DATA LISTING -
- - - - - - -

-- ==== Sys2Proof/WellFormed.lean ====
section
/-! DEFINITION. When an instruction term is one of the block's instructions: the constraints of the opcode table
(30_encoding.md R91, column "constraint"). A word whose constraint fails is a decode failure (R93). -/

namespace Sys2Proof

/-- 30_encoding.md R88: the shift field `11` is reserved for ADD. -/
def shiftAllowed (shift : BitVec 2) : Bool := shift != 0b11#2

/-- 30_encoding.md R88: an amount of 32 or more (`imm6[5] = 1`) is reserved in the 32-bit form. -/
def amountAllowed (imm6 : BitVec 6) : Bool := !imm6.getLsbD 5

/-- 30_encoding.md R89: the extend field with `option[1] = 0` is reserved. -/
def optionAllowed (option : BitVec 3) : Bool := option.getLsbD 1

/-- The constraint of the instruction's row. -/
def Instr.wf : Instr → Bool
  | .subImmX _ _ _ => true
  | .addSregW _ _ _ shift imm6 => shiftAllowed shift && amountAllowed imm6
  | .ldrUimmW _ _ _ => true
  | .ldrUimmX _ _ _ => true
  | .ldrswUimm _ _ _ => true
  | .strUimmW _ _ _ => true
  | .strUimmX _ _ _ => true
  | .ldrRegW _ _ _ option _ => optionAllowed option
  | .ldrRegX _ _ _ option _ => optionAllowed option

end Sys2Proof
end

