-- ==== Sys2Proof/Machine/Step.lean ====
section
/-! DEFINITION. The step of the machine: one atomic cycle of the block, or nothing when it has halted
(00_scope.md R9; 40_cycle_and_datapath.md R126). -/

namespace Sys2Proof.Machine

/-- One step (40_cycle_and_datapath.md R126). -/
def step (s : State) : Host.Outcome State Fault Refusal := driveCycle exec s

/-- The table word stored at PC, where the next step fetches (log 14). Nothing else changes. -/
def State.withFetchWord (s : State) (nbits w : Nat) : State := s.placeWord (tableWord nbits w)

end Sys2Proof.Machine
end

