-- ==== Sys2Proof/Certificates/Slice0/Obligations.lean ====
section
/-! DEFINITION. The statements for the provers. Each docstring names the rule of spec/ it rests on; where that text is
one the spec marks as its own ([derived], [decision Dn], [from general knowledge]) or a choice of the model (log n), it
says so. -/

open Sys2Proof Sys2Proof.Machine

/-! ### Encoding and decode -/

/-- Decode and encode agree: a well-formed instruction's word decodes to the instruction, every operand at every value.
Rests on 30_encoding.md §2 to §4, whose bit patterns the spec marks as general knowledge (log 16). -/
def Obligations.DecodeOfEncode : Prop :=
  ∀ i : Instr, i.wf = true → decodeWord (encode i) = .ok i

/-- Each word has one meaning: a word that decodes to an instruction is that instruction's word, and the instruction is
well formed. Rests on 30_encoding.md §2 to §4 (log 16). -/
def Obligations.EncodeOfDecode : Prop :=
  ∀ (w : Word32) (i : Instr), decodeWord w = .ok i → encode i = w ∧ i.wf = true

/-- 30_encoding.md R91, R92 (patterns marked general knowledge): a word of each row, its constraint true, decodes to the
row's instruction with the fields at the places of R83 to R86 and R90. -/
def Obligations.DecodeReadsTheFieldsOfEachRow : Prop :=
  ∀ w : Word32,
    let d := resolve (w.extractLsb' 0 5)
    let n := resolve (w.extractLsb' 5 5)
    let m := resolve (w.extractLsb' 16 5)
    let imm12 := w.extractLsb' 10 12
    let imm6 := w.extractLsb' 10 6
    let shift := w.extractLsb' 22 2
    let option := w.extractLsb' 13 3
    let scaled := w.getLsbD 12
    (w &&& 0xFFC00000#32 = 0xD1000000#32 → decodeWord w = .ok (.subImmX d n imm12)) ∧
    (w &&& 0xFF200000#32 = 0x0B000000#32 → shift ≠ 0b11#2 → imm6.toNat < 32 →
      decodeWord w = .ok (.addSregW d n m shift imm6)) ∧
    (w &&& 0xFFC00000#32 = 0xB9400000#32 → decodeWord w = .ok (.ldrUimmW d n imm12)) ∧
    (w &&& 0xFFC00000#32 = 0xF9400000#32 → decodeWord w = .ok (.ldrUimmX d n imm12)) ∧
    (w &&& 0xFFC00000#32 = 0xB9800000#32 → decodeWord w = .ok (.ldrswUimm d n imm12)) ∧
    (w &&& 0xFFC00000#32 = 0xB9000000#32 → decodeWord w = .ok (.strUimmW d n imm12)) ∧
    (w &&& 0xFFC00000#32 = 0xF9000000#32 → decodeWord w = .ok (.strUimmX d n imm12)) ∧
    (w &&& 0xFFE00C00#32 = 0xB8600800#32 → option.getLsbD 1 = true →
      decodeWord w = .ok (.ldrRegW d n m option scaled)) ∧
    (w &&& 0xFFE00C00#32 = 0xF8600800#32 → option.getLsbD 1 = true →
      decodeWord w = .ok (.ldrRegX d n m option scaled))

/-- 30_encoding.md R93, with R82 for the other groups: decode fails on exactly the words that match no row, or a row
whose constraint is false. -/
def Obligations.DecodeFailsOnExactlyTheOtherWords : Prop :=
  ∀ w : Word32, (∃ e, decodeWord w = .error e) ↔ ¬ MatchesTable w

/-- 30_encoding.md R82 (groups 0000 to 0011: decision D30): a word of a group without a sub-decoder is refused by its
group, whatever its other bits. -/
def Obligations.UnsupportedGroupsAreRefused : Prop :=
  ∀ w : Word32,
    (w.extractLsb' 26 3 = 0b101#3 → decodeWord w = .error (.unsupportedGroup .branchSystem)) ∧
    (w.extractLsb' 25 3 = 0b111#3 → decodeWord w = .error (.unsupportedGroup .fpSimd)) ∧
    (w.extractLsb' 27 2 = 0b00#2 → decodeWord w = .error (.unsupportedGroup .reserved))

/-- The words of the worked examples of 41_data_processing.md and 42_load_store.md, one for each instruction, decode to
the instructions written beside them there. -/
def Obligations.WorkedExampleWordsDecode : Prop :=
  decodeWord 0xD1001443#32 = .ok (.subImmX (.x 3) (.x 2) 5#12) ∧
  decodeWord 0x0B021064#32 = .ok (.addSregW (.x 4) (.x 3) (.x 2) 0b00#2 4#6) ∧
  decodeWord 0xB9400841#32 = .ok (.ldrUimmW (.x 1) (.x 2) 2#12) ∧
  decodeWord 0xF94007E7#32 = .ok (.ldrUimmX (.x 7) .sp 1#12) ∧
  decodeWord 0xB98003E6#32 = .ok (.ldrswUimm (.x 6) .sp 0#12) ∧
  decodeWord 0xB9000841#32 = .ok (.strUimmW (.x 1) (.x 2) 2#12) ∧
  decodeWord 0xF90007E2#32 = .ok (.strUimmX (.x 2) .sp 1#12) ∧
  decodeWord 0xB8627823#32 = .ok (.ldrRegW (.x 3) (.x 1) (.x 2) 0b011#3 true) ∧
  decodeWord 0xF865D824#32 = .ok (.ldrRegX (.x 4) (.x 1) (.x 5) 0b110#3 true)

/-! ### Registers -/

/-- 10_state.md R24: a field resolves to SP when it is 31 and to `GPR(f)` otherwise, for every register field of every
supported instruction. -/
def Obligations.RegisterFieldsResolve : Prop :=
  resolve 31#5 = .sp ∧
  (∀ (f : BitVec 5) (h : f.toNat < 31), resolve f = .x ⟨f.toNat, h⟩) ∧
  (∀ (w : Word32) (i : Instr), decodeWord w = .ok i →
    regOperands i = [resolve (w.extractLsb' 0 5), resolve (w.extractLsb' 5 5)] ∨
    regOperands i = [resolve (w.extractLsb' 0 5), resolve (w.extractLsb' 5 5), resolve (w.extractLsb' 16 5)])

/-- 10_state.md R25: the 64-bit view of field 31 reads and writes SP, that of any other field `f` reads and writes
`x[f]`. -/
def Obligations.SixtyFourBitView : Prop :=
  ∀ (s : State) (v : Word64),
    s.read64 (resolve 31#5) = s.sp ∧
    s.write64 (resolve 31#5) v = { s with sp := v } ∧
    ∀ (f : BitVec 5) (h : f.toNat < 31),
      s.read64 (resolve f) = s.x[f.toNat] ∧
      s.write64 (resolve f) v = { s with x := s.x.set f.toNat v }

- - - - - - -

WORK TASK - Take every line above carrying "namespace" and return it.

RESULT OF THE EXERCISE -
namespace Sys2Proof
namespace Sys2Proof.Machine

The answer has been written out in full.